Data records
Segment Open

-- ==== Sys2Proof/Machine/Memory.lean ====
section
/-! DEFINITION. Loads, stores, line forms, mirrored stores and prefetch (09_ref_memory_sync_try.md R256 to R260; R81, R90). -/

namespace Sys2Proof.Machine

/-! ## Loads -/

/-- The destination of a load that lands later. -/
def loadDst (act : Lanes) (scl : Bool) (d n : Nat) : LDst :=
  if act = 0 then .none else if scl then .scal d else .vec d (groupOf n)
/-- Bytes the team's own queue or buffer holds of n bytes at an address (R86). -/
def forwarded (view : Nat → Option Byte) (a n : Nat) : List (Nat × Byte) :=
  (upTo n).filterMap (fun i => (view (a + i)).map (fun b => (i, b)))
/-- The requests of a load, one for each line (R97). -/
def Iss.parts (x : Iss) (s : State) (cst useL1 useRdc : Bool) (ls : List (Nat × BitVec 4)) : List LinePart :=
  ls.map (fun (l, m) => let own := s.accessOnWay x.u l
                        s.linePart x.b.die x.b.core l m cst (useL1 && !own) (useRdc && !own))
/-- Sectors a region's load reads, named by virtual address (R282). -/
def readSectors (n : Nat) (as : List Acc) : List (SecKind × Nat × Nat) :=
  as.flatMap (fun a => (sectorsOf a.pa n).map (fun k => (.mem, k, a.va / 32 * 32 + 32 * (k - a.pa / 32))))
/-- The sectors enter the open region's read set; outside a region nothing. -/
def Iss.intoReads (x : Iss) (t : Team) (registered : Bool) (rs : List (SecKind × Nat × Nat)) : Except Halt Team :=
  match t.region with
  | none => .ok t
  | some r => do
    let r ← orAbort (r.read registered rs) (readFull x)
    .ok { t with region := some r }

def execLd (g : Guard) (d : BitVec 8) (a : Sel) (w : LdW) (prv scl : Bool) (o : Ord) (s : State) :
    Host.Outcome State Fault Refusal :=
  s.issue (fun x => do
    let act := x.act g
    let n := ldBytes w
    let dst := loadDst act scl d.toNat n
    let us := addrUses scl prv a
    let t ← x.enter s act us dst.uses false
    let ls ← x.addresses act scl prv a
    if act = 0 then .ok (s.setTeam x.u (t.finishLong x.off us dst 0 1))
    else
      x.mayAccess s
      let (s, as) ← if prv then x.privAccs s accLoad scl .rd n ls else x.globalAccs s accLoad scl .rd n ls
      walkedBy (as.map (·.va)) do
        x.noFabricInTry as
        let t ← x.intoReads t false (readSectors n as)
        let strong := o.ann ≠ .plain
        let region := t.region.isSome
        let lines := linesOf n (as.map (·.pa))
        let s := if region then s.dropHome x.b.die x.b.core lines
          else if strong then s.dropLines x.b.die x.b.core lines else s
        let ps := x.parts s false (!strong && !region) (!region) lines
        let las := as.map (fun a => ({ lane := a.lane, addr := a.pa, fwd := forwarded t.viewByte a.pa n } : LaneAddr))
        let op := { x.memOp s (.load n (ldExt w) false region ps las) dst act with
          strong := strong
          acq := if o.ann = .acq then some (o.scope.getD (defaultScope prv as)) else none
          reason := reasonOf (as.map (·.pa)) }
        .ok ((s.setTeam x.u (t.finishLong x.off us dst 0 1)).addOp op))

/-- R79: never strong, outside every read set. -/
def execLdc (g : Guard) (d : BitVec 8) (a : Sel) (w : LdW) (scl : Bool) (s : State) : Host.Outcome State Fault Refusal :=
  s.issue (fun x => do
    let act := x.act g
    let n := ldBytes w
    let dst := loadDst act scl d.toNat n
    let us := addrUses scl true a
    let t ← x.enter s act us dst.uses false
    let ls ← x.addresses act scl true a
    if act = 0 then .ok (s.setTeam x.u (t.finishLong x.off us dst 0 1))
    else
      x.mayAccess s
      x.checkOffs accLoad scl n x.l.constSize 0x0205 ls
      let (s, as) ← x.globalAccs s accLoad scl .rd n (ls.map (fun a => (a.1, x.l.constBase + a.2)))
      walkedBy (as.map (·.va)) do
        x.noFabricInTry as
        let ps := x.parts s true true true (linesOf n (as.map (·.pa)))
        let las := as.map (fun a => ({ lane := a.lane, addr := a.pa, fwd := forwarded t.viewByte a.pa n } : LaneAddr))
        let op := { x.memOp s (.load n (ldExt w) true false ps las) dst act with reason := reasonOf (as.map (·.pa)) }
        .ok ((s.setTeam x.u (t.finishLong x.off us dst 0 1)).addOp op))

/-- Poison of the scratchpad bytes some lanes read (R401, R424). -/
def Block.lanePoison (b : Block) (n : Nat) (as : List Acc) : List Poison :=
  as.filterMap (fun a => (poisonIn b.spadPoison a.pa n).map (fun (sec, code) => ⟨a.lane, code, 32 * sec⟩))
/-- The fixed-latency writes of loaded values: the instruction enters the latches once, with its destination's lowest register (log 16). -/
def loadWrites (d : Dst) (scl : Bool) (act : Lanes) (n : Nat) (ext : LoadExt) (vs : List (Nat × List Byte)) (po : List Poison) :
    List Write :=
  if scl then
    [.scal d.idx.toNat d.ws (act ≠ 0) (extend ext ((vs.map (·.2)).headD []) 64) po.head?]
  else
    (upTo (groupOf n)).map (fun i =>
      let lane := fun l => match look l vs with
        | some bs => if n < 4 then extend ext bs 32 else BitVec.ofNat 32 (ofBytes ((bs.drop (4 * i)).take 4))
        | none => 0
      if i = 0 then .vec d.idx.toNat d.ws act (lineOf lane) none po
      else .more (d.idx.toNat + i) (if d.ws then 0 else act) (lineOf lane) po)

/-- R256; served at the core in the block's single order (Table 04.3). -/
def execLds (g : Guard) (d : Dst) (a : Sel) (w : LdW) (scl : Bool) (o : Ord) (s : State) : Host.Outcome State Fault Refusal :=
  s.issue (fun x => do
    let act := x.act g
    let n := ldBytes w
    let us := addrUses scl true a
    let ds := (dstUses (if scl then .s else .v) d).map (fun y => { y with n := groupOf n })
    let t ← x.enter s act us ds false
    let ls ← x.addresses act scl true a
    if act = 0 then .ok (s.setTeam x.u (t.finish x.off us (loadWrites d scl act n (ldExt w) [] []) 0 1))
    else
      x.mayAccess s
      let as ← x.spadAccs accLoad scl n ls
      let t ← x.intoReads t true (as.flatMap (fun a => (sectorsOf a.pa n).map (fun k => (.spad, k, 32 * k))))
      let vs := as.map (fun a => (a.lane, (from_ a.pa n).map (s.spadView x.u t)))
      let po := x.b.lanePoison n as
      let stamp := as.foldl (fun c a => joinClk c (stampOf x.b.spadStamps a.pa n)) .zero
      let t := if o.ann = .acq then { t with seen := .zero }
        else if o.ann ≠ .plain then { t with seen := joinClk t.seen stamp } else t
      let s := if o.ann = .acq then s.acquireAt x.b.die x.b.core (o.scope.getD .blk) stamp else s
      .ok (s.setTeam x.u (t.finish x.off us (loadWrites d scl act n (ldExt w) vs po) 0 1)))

Segment Closed

Try it ▸ Those lines of the records that contain the string "upTo" should be identified and copied.

Answer for this exercise ▸
  (upTo n).filterMap (fun i => (view (a + i)).map (fun b => (i, b)))
    (upTo (groupOf n)).map (fun i =>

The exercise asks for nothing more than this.